• **DATA PROVIDED**
/-- An operation enters flight with the next number. -/
def State.addOp (s : State) (g k : Nat) (cls : Option CClass) (seq : Nat) (w : BitVec 32) (kind : OpKind) : State :=
  { s with
    ops := s.ops ++ [{ id := s.nextId, g := g, k := k, live := true, cls := cls, seq := seq, major := majorOf w,
                       fn := fnOf w, ptroot := (s.core g).ptroot, asid := (s.core g).asid, level := (s.slot g k).level,
                       kind := kind }]
    nextId := s.nextId + 1 }

/-- A unit's own operation, which belongs to no thread. -/
def State.addFree (s : State) (g k : Nat) (kind : OpKind) : State :=
  { s with
    ops := s.ops ++ [{ id := s.nextId, g := g, k := k, live := false, cls := none, seq := 0, major := 0, fn := 0,
                       ptroot := (s.core g).ptroot, asid := (s.core g).asid, level := .sup, kind := kind }]
    nextId := s.nextId + 1 }

/-- R180: an operation ends: the counter it holds falls, and it leaves flight. -/
def State.endOp (s : State) (o : Op) : State :=
  let s1 := s.dropOp o.id
  match o.cls, o.live with
  | some c, true =>
    let x := s1.slot o.g o.k
    s1.setSlot o.g o.k (x.setCount c (x.count c - 1))
  | _, _ => s1

/-- R375, R376: pending faults stay in issue order. -/
def insertPending (p : Pending) : List Pending → List Pending
  | [] => [p]
  | q :: t => if p.order < q.order then p :: q :: t else q :: insertPending p t

/-- R374, R375: a fault joins the slot's pending faults; a ninth is discarded and sets ovf. -/
def Slot.addPending (x : Slot) (p : Pending) : Slot :=
  if 8 ≤ x.pend.length then { x with ovf := true } else { x with pend := insertPending p x.pend }

/-- R374: an operation faults: its counter falls and its fault joins the pending faults of the thread that issued it. -/
def State.failOp (s : State) (o : Op) (code : Nat) (val : Word) (sub : Nat) : State :=
  let s1 := s.endOp o
  if o.live then
    let p : Pending := { order := o.id, code := code, val := val, cls := o.cls.getD .tiles, seq := o.seq, sub := sub,
                         major := o.major, fn := o.fn }
    s1.setSlot o.g o.k ((s1.slot o.g o.k).addPending p)
  else s1

/-- k(P): the cells of a VF result of P bits (R91). -/
def vfCells (p : Nat) : Nat := if p ≤ 40 then 1 else 1 + (p - 40 + 63) / 64

/-- The first cell that an operation will write, and how many cells; of vf.ld, the fewest. -/
def OpKind.dst? : OpKind → Option (Nat × Nat)
  | .load (.vec _) _ (some c) | .load .gather _ (some c) => some (c, 8)
  | .load _ _ (some c) => some (c, 1)
  | .atomic _ _ _ _ _ (some c) => some (c, 1)
  | .fullEmpty _ _ _ _ (some c) => some (c, 1)
  | .eng .prd _ _ _ _ (some c) => some (c, 9)
  | .eng _ _ _ _ _ (some c) => some (c, 1)
  | _ => none

/-- The run of cells that an operation will write: vf.ld writes k(P) of them (R91, R254), at the PREC of the slot, which
waits in it. -/
def State.dstOf (s : State) (o : Op) : Option (Nat × Nat) :=
  match o.kind with
  | .load (.vf _ _) _ (some c) => some (c, vfCells (s.slot o.g o.k).prec.toNat)
  | k => k.dst?

/-- Whether a physical cell of a core lies in a run of n cells from cell c, which goes on at cell 0 past the last (log 14). -/
def inRun (g c n cell : Nat) : Bool := (cell + (numCells g - c % numCells g)) % numCells g < n

/-- R27, R28: whether a physical cell awaits the result of an operation of a core. -/
def State.awaits (s : State) (g cell : Nat) : Bool :=
  s.ops.any (fun o => o.live && o.g = g && (match s.dstOf o with
    | some (c, n) => inRun g c n cell
    | none => false))

/-- R27, R28: whether a physical cell awaits the result of a port read of a core. When it is written is a free value (log 98). -/
def State.awaitsPort (s : State) (g cell : Nat) : Bool :=
  (s.core g).slots.any (fun e => match e.2.portDst with
    | some (c, n, t) => (s.core g).cyc < t && inRun g c n cell
    | none => false)

/-- R265: whether an operation is one of the accesses that a release of the same thread must follow. -/
def OpKind.isAccess : OpKind → Bool
  | .load _ _ _ | .store _ | .atomic _ _ _ _ _ _ | .fullEmpty _ _ _ _ _ => true
  | .eng .prd _ _ _ _ _ | .eng .pstat _ _ _ _ _ => true
  | _ => false

/-- Bytes that each part of a load reads. -/
def LoadShape.bytes : LoadShape → Nat
  | .scalar n _ => n
  | .nibble _ => 1
  | .vec _ => 64
  | .gather => 4
  | .vf _ _ => 1

/-- Whether an operation of a slot reads or writes some of n bytes at an address; what a prd or pstat reads is not looked at,
and they count as if they did. -/
def OpKind.touches (pa n : Nat) : OpKind → Bool
  | .load sh parts _ => parts.any (fun e => pa < e.1 + sh.bytes && e.1 < pa + n)
  | .store ws => ws.any (fun w => pa < w.pa + 8 && w.pa < pa + n)
  | .atomic _ q _ _ _ _ => pa < q + 8 && q < pa + n
  | .red _ q _ _ => pa < q + 8 && q < pa + n
  | .fullEmpty _ q _ _ _ => pa < q + 8 && q < pa + n
  | .eng .prd _ _ _ _ _ | .eng .pstat _ _ _ _ _ => true
  | _ => false

/-- R187: whether a slot has accesses in flight to n bytes at an address that it issued before a number: what it does there
next comes after them, and after a prd, whose acquire orders all that follows it (R184). -/
def State.touchedBefore (s : State) (g k id pa n : Nat) : Bool :=
  s.ops.any (fun o => o.g = g && o.k = k && o.id < id && o.kind.touches pa n)

/-- R184, R186: whether a slot has a prd in flight that it issued before a number. What it acquires happens before all that
follows it in program order, and so before the accesses of the slot's later engine operations (log 7). -/
def State.prdAhead (s : State) (g k id : Nat) : Bool :=
  s.ops.any (fun o => o.g = g && o.k = k && o.id < id && (match o.kind with | .eng .prd _ _ _ _ _ => true | _ => false))

/-- R265: whether a barrier operation waits for its thread's earlier accesses; the three reading operations do not. -/
def BarOp.isRelease : BarOp → Bool
  | .wait _ | .test _ | .twait _ _ => false
  | _ => true

/-- R265: whether the accesses that a thread issued before a number have all been performed. -/
def State.performedBefore (s : State) (g k id : Nat) : Bool :=
  !s.ops.any (fun o => o.g = g && o.k = k && o.id < id && o.kind.isAccess)

/-- The next draw of the free values (log 5). -/
def State.draw (s : State) : Nat × State := (s.free, { s with free := s.free + 1 })

/-! ### Trace records and notices (R334, R345) -/

/-- R345: the two words of a trace record. -/
def traceWords (cyc kind k pc detail : Nat) : Word × Word :=
  (BitVec.ofNat 64 (cyc % 2 ^ 48 + kind * 2 ^ 48 + k * 2 ^ 52), BitVec.ofNat 64 (pc % 2 ^ 49 + detail * 2 ^ 49))

/-- R345: an event of kind 1 to 7 is recorded while SMPL.TRACE is set; the record is written when the cycle ends. -/
def State.trace (s : State) (g kind k pc detail : Nat) : State :=
  let c := s.core g
  if g = vrNum || !c.smpl.getLsbD 4 then s
  else s.setCore g { c with recs := c.recs ++ [(k, traceWords c.cyc kind k pc detail)] }

/-- R345: a trace record enters the ring, and TCOUNT counts it. -/
def State.writeRec (s : State) (g : Nat) (w : Word × Word) : State :=
  let base := chanBase g + obsOff
  let n := (s.read64 (base + 0x18)).toNat
  let a := base + 0x2000 + 16 * (n % 512)
  ((s.write64 a w.1).write64 (a + 8) w.2).write64 (base + 0x18) (BitVec.ofNat 64 (n + 1))

/-- R345: the records of a cycle are written in ascending slot order. -/
def State.flushRecs (s : State) (g : Nat) : State :=
  let recs := (s.core g).recs
  let s1 := (List.range (numSlots g)).foldl (fun s k =>
    (recs.filter (fun e => e.1 = k)).foldl (fun s e => s.writeRec g e.2) s) s
  s1.setCore g { s1.core g with recs := [] }

/-- R328: the function that receives a partition's vectors: NVF, or the lowest-numbered function bound to it. -/
def State.notifyFn (s : State) (p : Nat) : Option Nat :=
  let n := (s.part p).nvf.toNat
  if n ≠ 0 then some n else (s.vfs.find? (fun e => e.2 = p)).map (·.1)

/-- R334: raises an MSI-X vector of a partition, or counts the notice as dropped. -/
def State.raiseVector (s : State) (p vec : Nat) : State :=
  let drop := s.setPart p { s.part p with
    ndrop := if (s.part p).ndrop = 0xFFFF then 0xFFFF else (s.part p).ndrop + 1 }
  match s.notifyFn p with
  | some f =>
    if Config.msixTableSize f ≤ vec || s.msixMasked.contains (f, vec) then drop
    else { s with irqs := s.irqs ++ [(f, vec)] }
  | none => drop

/-! ### Barrier objects (R4, R166 to R170) -/

/-- A barrier object as its 32 bytes hold it (R166). -/
structure BarObj where
  phase : BitVec 16
  flags : BitVec 16
  expect : BitVec 16
  arrived : BitVec 16
  drops : BitVec 16
  /-- Bytes 0x0A to 0x0F, reserved. -/
  rest : BitVec 48
  bexp : Word
  barr : Word
deriving DecidableEq, Repr

/-- The object at a physical address. -/
def State.readBar (s : State) (pa : Nat) : BarObj :=
  let w0 := s.read64 pa
  let w1 := s.read64 (pa + 8)
  { phase := w0.extractLsb' 0 16, flags := w0.extractLsb' 16 16, expect := w0.extractLsb' 32 16,
    arrived := w0.extractLsb' 48 16, drops := w1.extractLsb' 0 16, rest := w1.extractLsb' 16 48,
    bexp := s.read64 (pa + 16), barr := s.read64 (pa + 24) }

/-- The object written back: four whole words with clear tags. -/
def State.writeBar (s : State) (pa : Nat) (o : BarObj) : State :=
  (((s.write64 pa (o.arrived ++ o.expect ++ o.flags ++ o.phase)).write64 (pa + 8) (o.rest ++ o.drops)).write64
    (pa + 16) o.bexp).write64 (pa + 24) o.barr

/-- R4: whether the instance of a scope that contains the owner covers core g. -/
def State.covers (s : State) (scope g owner : Nat) : Bool :=
  if g = vrNum || owner = vrNum || s.isMasked g then false
  else match scope with
    | 0 => g = owner
    | 1 => coreX g / 2 = coreX owner / 2 && coreY g / 2 = coreY owner / 2
    | 2 => dieOf g = dieOf owner
    | _ => (s.partOf g).isSome && s.partOf g = s.partOf owner

/-- R168: the phase completes when arrivals and bytes meet their expected values. -/
def BarObj.test (o : BarObj) : BarObj × Bool :=
  if o.arrived = o.expect && o.barr = o.bexp then
    ({ o with phase := o.phase + 1, expect := o.expect - o.drops, arrived := 0, drops := 0, barr := 0 }, true)
  else (o, false)

/-- R167: the checks every operation undergoes, in the order of the table: INVAL, SCOPE and reserved fields, the issuing
core. The answer is the subcode of the first that fails. -/
def State.barCheck (s : State) (o : BarObj) (g owner : Nat) : Option Nat :=
  if o.flags.getLsbD 3 then some 0x01
  else if 5 ≤ (o.flags.extractLsb' 0 3).toNat || o.flags.extractLsb' 4 12 ≠ 0 || o.rest ≠ 0 then some 0x04
  else if !s.covers (o.flags.extractLsb' 0 3).toNat g owner then some 0x02
  else none

/-- The core whose scratch holds a physical address. -/
def ownerOf (pa : Nat) : Nat :=
  match region pa with
  | .scratch g _ => g
  | .chan g _ => g
  | _ => vrNum

/-- R170: the report code of a token: 0 at distance 0, 1 at distance 1, 2 beyond. -/
def barCode (phase token : BitVec 16) : Nat :=
  let d := (phase - token).toNat
  if d = 0 then 0 else if d = 1 then 1 else 2

/-- The waits pending at an object whose phase has changed or that bar.init or bar.inval reached: each is sent its notice,
or its refusal (R170, R274). A bar.twait past its limit is refused no more, and a bar.test not yet answered is refused. -/
def State.barNotify (s : State) (pa : Nat) (phase : BitVec 16) (broken : Bool) : State :=
  { s with ops := s.ops.map (fun o =>
      match o.kind with
      | .barPending q va token dl dst =>
        if q = pa then
          if broken then
            match dl with
            | none => { o with kind := .barAnswer va (.refused 0x06) dst }
            | some t => if (s.core o.g).cyc ≤ t then { o with kind := .barAnswer va (.refusedBy 0x06 t) dst } else o
          else if barCode phase token = 0 then o
          else { o with kind := .barNotice va (barCode phase token) dl dst }
        else o
      | .barAnswer va (.tested q _) dst =>
        if q = pa && broken then { o with kind := .barAnswer va (.refused 0x06) dst } else o
      | _ => o) }

/-- The object after an operation, written back, and its waiters told when a phase has completed (R168, R171). -/
def State.barFinish (s : State) (pa : Nat) (o : BarObj) : State :=
  let t := o.test
  let s1 := s.writeBar pa t.1
  if t.2 then s1.barNotify pa t.1.phase false else s1

/-- BMEM0 to BMEM3 of a slot. -/
def Slot.bmems (x : Slot) : List Word := [x.bmem0, x.bmem1, x.bmem2, x.bmem3]

/-- The slot with one membership register replaced. -/
def Slot.setBmem (x : Slot) (i : Nat) (v : Word) : Slot :=
  match i with
  | 0 => { x with bmem0 := v }
  | 1 => { x with bmem1 := v }
  | 2 => { x with bmem2 := v }
  | _ => { x with bmem3 := v }

/-- R172: the physical address of the object that a membership register names, when it holds one that can be reached. -/
def State.bmemPa (s : State) (g k : Nat) (b : Word) : Option Nat :=
  if !b.getLsbD 63 then none
  else match s.engAccess { s.ctx g k with level := .sup } ((b.extractLsb' 0 49).setWidth 64) 32 .atomic .barrier with
    | .ok t => some t.pa
    | .error _ => none

/-- R172: the membership registers of a slot that name the object at a physical address. -/
def State.heldBy (s : State) (g k pa : Nat) : List Nat :=
  let bs := (s.slot g k).bmems
  (List.range 4).filter (fun i => s.bmemPa g k (bs.getD i 0) = some pa)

• **INSTRUCTIONS FOR THE TASK**
Give back exactly the lines above, from the line containing "let x := s1.slot o.g o.k" through the line containing "bits (R91). -/", with both end lines and nothing more.

• **TASK RESULT**
    let x := s1.slot o.g o.k
    s1.setSlot o.g o.k (x.setCount c (x.count c - 1))
  | _, _ => s1

/-- R375, R376: pending faults stay in issue order. -/
def insertPending (p : Pending) : List Pending → List Pending
  | [] => [p]
  | q :: t => if p.order < q.order then p :: q :: t else q :: insertPending p t

/-- R374, R375: a fault joins the slot's pending faults; a ninth is discarded and sets ovf. -/
def Slot.addPending (x : Slot) (p : Pending) : Slot :=
  if 8 ≤ x.pend.length then { x with ovf := true } else { x with pend := insertPending p x.pend }

/-- R374: an operation faults: its counter falls and its fault joins the pending faults of the thread that issued it. -/
def State.failOp (s : State) (o : Op) (code : Nat) (val : Word) (sub : Nat) : State :=
  let s1 := s.endOp o
  if o.live then
    let p : Pending := { order := o.id, code := code, val := val, cls := o.cls.getD .tiles, seq := o.seq, sub := sub,
                         major := o.major, fn := o.fn }
    s1.setSlot o.g o.k ((s1.slot o.g o.k).addPending p)
  else s1

/-- k(P): the cells of a VF result of P bits (R91). -/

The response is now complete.